The Texas Rangers: Notes from an Architectural Underground
Introduction by Charles W. Moore
Between 1951 and 1957, a group of young men came to teach at the University of Texas School of Architecture in Austin. These "Texas Rangers," as they later came to be called - Bernhard Hoesli, Colin Rowe, John Hejduk, Robert Slutzky, Lee Hodgden, John Shaw, and Werner Seligmann, among others - created an unprecedented teaching program that challenged the important pedagogies of the time, and that contained in large part the origins and explanations for a postmodern revolution in architecture. Ten years in the making, Alexander Caragonne's lively, fully illustrated story documents one of the most significant chapter in the history of postwar American architectural education.

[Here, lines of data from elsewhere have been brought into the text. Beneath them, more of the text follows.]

-- ==== Sys2Proof/Decode.lean ====
section
/-! DEFINITION. The command that a word of the opcode table spells. No row of spec/opcode_table.json gives bits ("fields" is
empty in every row), so no word spells a command. The 64-byte command words of R46 are read where a slot fetches them
(Machine/Operands.lean). -/

namespace Sys2Proof

/-- The command spelled by a word, for the rows that give bits: there are none. -/
def decodeTableWord (_nbits _w : Nat) : Option Instr := none

end Sys2Proof
end

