-- ==== Sys2Proof/Machine/Attention.lean ====
section
/-! DEFINITION. The attention commands (R162 to R173, R180 to R184, R228): their checks, reservations, the phases of an element, and
their commit; and kernel_run's start and commit (R229). -/

namespace Sys2Proof.Machine

open Sys2Proof

/-! ### Fields (R228) -/

def cQfmt (w : List Byte) : Nat := field w 0x14 1 % 16
def cKvfmt (w : List Byte) : Nat := field w 0x15 1 % 16
def cOfmt (w : List Byte) : Nat := field w 0x16 1 % 16
def cStatus (w : List Byte) : Nat := field w 0x20 8
def cHookArg (w : List Byte) : Nat := field w 0x28 4

def writesKv (op : Nat) : Bool := op ≠ Op.attend
def readsQ (op : Nat) : Bool := op ≠ Op.append

/-- R167: the checks of the command. -/
def attentionCheck (s : State) (p : Nat) (bad : List (Nat × Nat)) (w : List Byte) : Option Nat :=
  let x := s.part p
  let op := cOpcode w
  let n := cN w
  let m := x.model (cModel w)
  if !Map.has x.models (cModel w) then some St.noModel
  else if m.layers ≤ cLayer w then some St.layerRange
  else if n = 0 || 256 < n || (op = Op.extend && n ≠ 1) then some St.batchRange
  else if (readsQ op && (!queryFormat (cQfmt w) || !outputFormat (cOfmt w))) || (writesKv op && !queryFormat (cKvfmt w)) then some St.format
  else if cList w % 64 ≠ 0 || cStatus w % 64 ≠ 0 || (cStatus w = 0 && n ≠ 1) || (cListPw w && x.sliceBytes < cList w + 64 * n) then
    some St.operandRange
  else if !cListPw w && !readOk bad (cList w) (64 * n) then some St.operandFault
  else none

/-! ### Element buffers (R165) -/

def qHeads (m : Model) : Nat := m.kvHeads * m.qPerKv
def qBytes (m : Model) (w : List Byte) (n : Nat) : Nat := n * qHeads m * vecBytes (cQfmt w) m.headDim
def kvInBytes (m : Model) (w : List Byte) (n : Nat) : Nat := 2 * n * m.kvHeads * vecBytes (cKvfmt w) m.headDim
def outBytes (m : Model) (w : List Byte) (n : Nat) : Nat := n * qHeads m * vecBytes (cOfmt w) m.headDim

/-- Items of a buffer decoded to FP32. -/
def decodeItems (fmt headDim n : Nat) (b : List Byte) : List (List Word) :=
  let k := vecBytes fmt headDim
  (List.range n).map fun i => (vecDecode fmt headDim (slice b (k * i) k)).map toF32

def words32 (b : List Byte) (n : Nat) : List Word := (List.range n).map fun i => BitVec.ofNat 32 (field b (4 * i) 4)

/-- An element that has not run. -/
def newElem (t : Entry64) : Elem where
  handle := t.handle
  pos := t.pos
  count := t.count
  flags := t.flags
  window := t.window
  qIn := t.qIn
  kvIn := t.kvIn
  tokens := t.tokens
  out := t.out
  lseOut := t.lseOut
  mask := t.mask
  status := 0
  extent := 0
  phase := .hot none
  ids := []
  queries := []
  keys := []
  values := []
  stored := []
  maskBytes := []
  ht := 1
  pt := 1
  unitsLeft := 0
  partials := []
  outputs := []
  lse := []
  newFrames := []
  outFrames := []
  tailFrame := 0
  merge := 0
  touched := []
  remote := none
  held := false
  called := []
  recs := []
  late := none

/-- R57, R170: the extent that a reader fixes. -/
def fixExtent (op : Nat) (t : Entry64) (q : Seq) : Nat :=
  if op = Op.attend then (if t.pos = 0 then q.reservedLen else Nat.min t.pos q.reservedLen) else t.pos + t.count

/-- R55, R83, R84: the position checks of a command that writes. A re-run that holds its reservation passes (R56)
(DEDUCED, assumption log 142). -/
def positionCheck (x : Part) (f : Flight) (t : Entry64) (q : Seq) (layer : Nat) : Option Nat :=
  if f.rsv.contains (handleIndex t.handle, layer) then none
  else if layer = 0 then
    if t.pos ≠ q.reservedLen then some St.positionMismatch else if q.isOpen then some St.stepOpen else none
  else if t.pos ≠ q.stepBase || t.count ≠ q.reservedLen - q.stepBase || q.layerRsv.getLsbD layer || !q.isOpen then
    some St.positionMismatch
  else (if (x.model q.model).layers ≤ layer then some St.layerRange else none)
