/-- The rows of a unit as pairs of position and query head. -/
def unitRows (m : Model) (u : Unit) : List (Nat × Nat) :=
  u.rowList.flatMap fun i => (List.range (u.heads * m.qPerKv)).map fun k => (i, u.head0 * m.qPerKv + k)

/-- DEDUCED, assumption log 162. -/
def queryCalls (m : Model) (layer : Nat) (e : Elem) (rows : List (Nat × Nat)) (base : Nat) : List (CallFor × KCall) :=
  rows.zipIdx.map fun r =>
    let q := e.queries.getD (r.1.1 * qHeads m + r.1.2) []
    (.query r.1.1 r.1.2, mkCall (base + callDraws * r.2) [w32 (e.rowPos r.1.1), w32 r.1.2, 1, w32 layer] (headRegs q) [] [])

def resultOf (u : Unit) (what : CallFor) : Option KCall :=
  u.kernel.bind fun k => (k.results.find? fun r => r.1 = what).map Prod.snd

/-- A vector register, a listed one or free values (DESIGN CHOICE, assumption log 69). -/
def KCall.v (c : KCall) (n : Nat) : List Word :=
  match Map.look c.vectors n with
  | some l => l
  | none => (List.range 64).map fun j => Config.freeWord (c.base + 64 + 64 * n + j)

/-- DESIGN CHOICE, assumption log 69. -/
def KCall.s (c : KCall) (n : Nat) : Word := (Map.look c.scalars n).getD (Config.freeWord (c.base + n))

/-- DESIGN CHOICE, assumption log 69. -/
def KCall.p (c : KCall) (n : Nat) : BitVec 64 :=
  (Map.look c.preds n).getD (BitVec.ofNat 64 ((Config.freeWord (c.base + 33 + 2 * n)).toNat * 2 ^ 32 + (Config.freeWord (c.base + 32 + 2 * n)).toNat))

/-- The query head vector that a row uses: as given, or as the position kernel leaves it. -/
def rowQuery (m : Model) (e : Elem) (i h : Nat) : List Word :=
  if m.posKernel = 0 then e.queries.getD (i * qHeads m + h) [] else Map.get e.called (i * qHeads m + h) []

def scoreCalls (m : Model) (e : Elem) (u : Unit) (layer hook : Nat) (own : Bool) (base : Nat) : List (CallFor × KCall) :=
  let bs := unitBlocks e u.rowList u.keyLo u.keyHi
  let l := (unitRows m u).flatMap fun r =>
    let f := queryForms m (rowQuery m e r.1 r.2)
    bs.map fun b => (r, f, b)
  l.zipIdx.map fun a =>
    let i := a.1.1.1
    let h := a.1.1.2
    let b := a.1.2.2
    (.score i h b, mkCall (base + callDraws * a.2)
      [w32 (e.rowPos i), w32 (64 * b), w32 h, w32 layer, w32 (handleIndex e.handle), w32 hook]
      [blockScores u.src m e own h a.1.2.1 b] [BitVec.ofNat 64 (visBits e i b)] [])

/-- The first waiting call loaded into the registers. -/
def KMachine.load (x : Part) (k : KMachine) : KMachine :=
  match k.queue with
  | [] => { k with active := false }
  | (w, c) :: r =>
    { k with active := true, what := w, regs := c, queue := r, steps := 0
             pc := match Map.look x.kernels k.kernel with
               | some e => e.entry
               | none => 0 }

def blankCall : KCall := ⟨0, [], [], [], []⟩

def setCalls (s : State) (uid p kernel : Nat) (l : List (CallFor × KCall)) : State :=
  let s := { s with draws := s.draws + callDraws * l.length }
  s.onUnit uid fun u =>
    let old := match u.kernel with
      | some k => k.results
      | none => []
    { u with kernel := some (KMachine.load (s.part p) ⟨kernel, false, .perInst, 0, 0, blankCall, l, old⟩) }

/-- The element's query head vectors that a unit's calls have returned are the element's: each is called for once (R173, R185). -/
def keepCalls (s : State) (uid : Nat) : State :=
  match s.unit uid with
  | none => s
  | some u =>
    let m := modelOf' s u.cmd
    let got := match u.kernel with
      | some k => k.results.filterMap fun r => match r.1 with
          | .query i h => some (i * qHeads m + h, ((List.range 4).flatMap r.2.v).take m.headDim)
          | _ => none
      | none => []
    if u.kind = .attend && got ≠ [] then setElem s u.cmd u.elem fun e => { e with called := got.foldl (fun l r => Map.put l r.1 r.2) e.called }
    else s
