/-- One instruction of the call that a unit runs on its tile, where the row is the one of the word at hand (DEDUCED, assumption log 33). -/
def tileRun (uid : Nat) (row : Nat → Bool) (eff : Kernel → KCall → Nat → Effect) (s : State) : State :=
  match s.unit uid with
  | none => s
  | some u =>
    match u.place, u.kernel with
    | .running tile, some k =>
      match Map.look (s.part u.part).kernels k.kernel with
      | none => s
      | some ker =>
        let w := (ker.code.getD k.pc 0).toNat
        let stop := fun (code imm : Nat) => faultJob s u tile 1 code k.pc imm
        let go := fun (c : KCall) (pc : Nat) =>
          if ker.code.length ≤ pc then stop 7 0
          else
            let k2 : KMachine := { k with regs := c, pc := pc, steps := k.steps + 1 }
            s.onUnit uid fun x => { x with kernel := some k2 }
        if !k.active || !row w then s
        else if ker.stepLimit ≤ k.steps then stop 3 0
        else
          match eff ker k.regs w with
          | .next c => go c (k.pc + 1)
          | .jump off => go k.regs ((k.pc : Int) + off).toNat
          | .fault code imm => stop code imm
          | .ret =>
            let k2 := KMachine.load (s.part u.part) { k with results := k.results ++ [(k.what, k.regs)], active := false }
            let s := s.onUnit uid fun x => { x with kernel := some k2 }
            if k2.active then s else nextStage s uid
    | _, _ => s

/-! ### The rows of an instruction word (R235) -/

def rowOp (op w : Nat) : Bool := iOp w = op
def rowFn (op fn w : Nat) : Bool := iOp w = op && iFN w = fn
def rowFn6 (op fn w : Nat) : Bool := iOp w = op && iFn6 w = fn

/-! ### Forms -/

/-- sD = sA op sB. -/
def scalarOp (f : Word → Word → Word) (_ : Kernel) (c : KCall) (w : Nat) : Effect :=
  .next (c.setS (iD w) (f (c.s (iA w)) (c.s (iB w))))

/-- sD = sA op IMM. -/
def immOp (f : Word → Nat → Word) (_ : Kernel) (c : KCall) (w : Nat) : Effect :=
  .next (c.setS (iD w) (f (c.s (iA w)) (iImm w)))

/-- vD = vA op vB in each lane. -/
def vectorOp (f : Word → Word → Word) (_ : Kernel) (c : KCall) (w : Nat) : Effect :=
  .next (c.setV w (iD w) (List.zipWith f (c.v (iA w)) (vecB c w)))

/-- vD = f(vA) in each lane. -/
def laneOp (f : Word → Word) (_ : Kernel) (c : KCall) (w : Nat) : Effect := .next (c.setV w (iD w) ((c.v (iA w)).map f))

/-- pD from a comparison of lanes; excluded lanes give 0. -/
def compareOp (f : Word → Word → Bool) (_ : Kernel) (c : KCall) (w : Nat) : Effect :=
  let g := guardBits c w
  let l := (List.zipWith f (c.v (iA w)) (vecB c w)).zipIdx.map fun e => e.1 && bit g e.2
  .next (c.setP (iD w % 8) (bitsOf l))

/-- Lanes of vA that the guard admits, in ascending order. -/
def admitted (c : KCall) (w : Nat) : List Word :=
  let g := guardBits c w
  ((c.v (iA w)).zipIdx.filter fun e => bit g e.2).map fun e => e.1

/-- sD = the largest or least admitted lane; with no lane admitted the result is a free value (DESIGN CHOICE, assumption log 32). -/
def extremeOp (isMax : Bool) (f : Word → Word → Word) (_ : Kernel) (c : KCall) (w : Nat) : Effect :=
  .next (c.setS (iD w) (match admitted c w with
    | [] => Config.emptyReduction isMax
    | a :: r => r.foldl f (canon32 a)))

def predOp (f : BitVec 64 → BitVec 64 → BitVec 64) (_ : Kernel) (c : KCall) (w : Nat) : Effect :=
  .next (c.setP (iD w % 8) (f (c.p (iA w % 8)) (c.p (iB w % 8))))

/-- A branch by the signed offset in words from the branch itself. -/
def branchOp (t : KCall → Nat → Bool) (_ : Kernel) (c : KCall) (w : Nat) : Effect := if t c w then .jump (iImmS w) else .next c

def word1 (b : Bool) : Word := if b then 1 else 0

/-! ### Scalar functions -/

def shl32 (a b : Word) : Word := a <<< (b.toNat % 32)
def shr32 (a b : Word) : Word := a >>> (b.toNat % 32)
def sra32 (a b : Word) : Word := a.sshiftRight (b.toNat % 32)
def slt32 (a b : Word) : Word := word1 (a.slt b)
def sltu32 (a b : Word) : Word := word1 (a.ult b)
def min32 (a b : Word) : Word := if a.slt b then a else b
def max32 (a b : Word) : Word := if a.slt b then b else a
/-- R235: scalar fmin and fmax; the result on a NaN is a free value (DESIGN CHOICE, assumption log 30). -/
def sfmin (a b : Word) : Word := if isNaN32 a || isNaN32 b then Config.scalarMinMaxNaN false a b else fminN a b
def sfmax (a b : Word) : Word := if isNaN32 a || isNaN32 b then Config.scalarMinMaxNaN true a b else fmaxN a b
def itof32 (a : Word) : Word := toF32 (ofInt a.toInt)
/-- FP32 to int32, ties to even, saturating at 2^31 - 1 in magnitude; NaN gives 0. -/
def ftoi32 (a : Word) : Word := BitVec.ofInt 32 (toInt 2147483647 (f32 a))
def immS (i : Nat) : Word := BitVec.ofInt 32 (sext 16 i)

/-! ### Windows (R238) -/

def rwBytes (k : Kernel) : Nat := if k.kind = 3 then 0x40000 else 0x4000
def inRw (k : Kernel) (a n : Nat) : Bool := a + n ≤ rwBytes k
def inConst (k : Kernel) (a n : Nat) : Bool := 0x100000 ≤ a && a + n ≤ 0x100000 + k.data.length

/-- DEDUCED, assumption log 72. -/
def readWin (k : Kernel) (c : KCall) (a n : Nat) : List Byte :=
  if inConst k a n then slice k.data (a - 0x100000) n else (List.range n).map fun i => Map.get c.window (a + i) 0

/-- DEDUCED, assumption log 72. -/
def writeWin (c : KCall) (a : Nat) (b : List Byte) : KCall :=
  let win := b.zipIdx.foldl (fun m e => if e.1 = 0 then Map.del m (a + e.2) else Map.put m (a + e.2) e.1) c.window
  { c with window := win }

/-- A load: the bytes go on, or a fault of R239 (DEDUCED, assumption log 72). -/
def loadOp (k : Kernel) (c : KCall) (a n : Nat) (aligned : Bool) (f : List Byte → KCall) : Effect :=
  if !inRw k a n && !inConst k a n then .fault 1 0
  else if aligned && a % 4 ≠ 0 then .fault 2 0
  else .next (f (readWin k c a n))

def storeOp (k : Kernel) (c : KCall) (a : Nat) (b : List Byte) (aligned : Bool) : Effect :=
  if !inRw k a b.length && !inConst k a b.length then .fault 1 0
  else if aligned && a % 4 ≠ 0 then .fault 2 0
  else if inConst k a b.length then .fault 6 0
  else .next (writeWin c a b)

/-- The address of an M-form access, modulo 2^32 (DEDUCED, assumption log 73). -/
def memAddr (c : KCall) (w scale : Nat) : Nat := ((c.s (iA w)).toNat + scale * iOff w) % 2 ^ 32

def ldOp (k : Kernel) (c : KCall) (w : Nat) : Effect :=
  loadOp k c (memAddr c w 4) 4 true fun b => c.setS (iD w) (w32 (leNat b))
def stOp (k : Kernel) (c : KCall) (w : Nat) : Effect := storeOp k c (memAddr c w 4) (leBytes 4 (c.s (iD w)).toNat) true

/-- 64 elements of a format as lanes; FP32 elements are taken as they are, but for the payload of a NaN (R193) (DEDUCED, assumption log 70). -/
def decodeLanes (fmt : Nat) (b : List Byte) : List Word :=
  if fmt = 0 then (List.range 64).map fun i => canonNaN (w32 (field b (4 * i) 4)) else (vecDecode fmt 64 b).map toF32
/-- DEDUCED, assumption log 70. -/
def encodeLanes (fmt : Nat) (l : List Word) : List Byte :=
  if fmt = 0 then l.flatMap fun v => leBytes 4 (canonNaN v).toNat else vecEncode fmt (l.map f32)

def vldOp (k : Kernel) (c : KCall) (w : Nat) : Effect :=
  loadOp k c (memAddr c w 64) (vecBytes (iFmt w) 64) false fun b =>
    { c with vectors := Map.put c.vectors (iD w) (decodeLanes (iFmt w) b) }
def vstOp (k : Kernel) (c : KCall) (w : Nat) : Effect := storeOp k c (memAddr c w 64) (encodeLanes (iFmt w) (c.v (iD w))) false

/-! ### mma (R205, R238) -/

/-- The group length of a pair, and whether its accumulator is an integer. -/
def mmaGroup (fa : Nat) : Nat := if fa = 1 || fa = 2 then 8 else 32
def mmaInt (fa : Nat) : Bool := fa = 8 || fa = 9

/-- A row of K elements as exact values. -/
def mmaRow (k : Kernel) (c : KCall) (a fmt n i : Nat) : List Val := vecDecode fmt n (readWin k c (a + i * vecBytes fmt n) (vecBytes fmt n))

def intOf (v : Val) : Int := toInt (2 ^ 62) v

/-- One element of C + A × B^T. -/
def mmaElem (fa n : Nat) (acc : Word) (x y : List Val) : Word :=
  if mmaInt fa then
    acc + BitVec.ofInt 32 ((x.zip y).foldl (fun t e => t + intOf e.1 * intOf e.2) 0)
  else
    let g := mmaGroup fa
    ((chunks g (n / g) x).zip (chunks g (n / g) y)).foldl (fun t e => groupAcc t (.fin false 1 0) (e.1.zip e.2)) acc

Challenging the anti-intellectual tendencies both of the pragmatic, regionalist American tradition and of the modernist pedagogy inspired by the Bauhaus, the new curriculum proposed that a workable, useful body of architectural theory could be derived from an ongoing critique of significant buildings and projects across history and cultures. Visualization and organization of architectural space was emphasized over the shaping of mass, along with the recognition and development of the architectural idea. Gestalt psychological concepts for evaluating and describing architectural form and space were encouraged, and the value of historical precedent in the design process recognized.
Caragonne pulls together the disparate strands of a program - a critique of a mainstream architectural culture and education - that has for many years remained a kind of dimly perceived underground. Figuring largely in his account are the mythical figure of Colin Rowe and Bernhard Hoesli, whose collaboration provided the intellectual basis of the new curriculum. Caragonne, who witnessed the events as an undergraduate in the School of Architecture, describes Rowe's background and his reintroduction of architectural history into the design studio. He also provides a detailed analysis of the teaching program and its subsequent influence on architectural education and thought.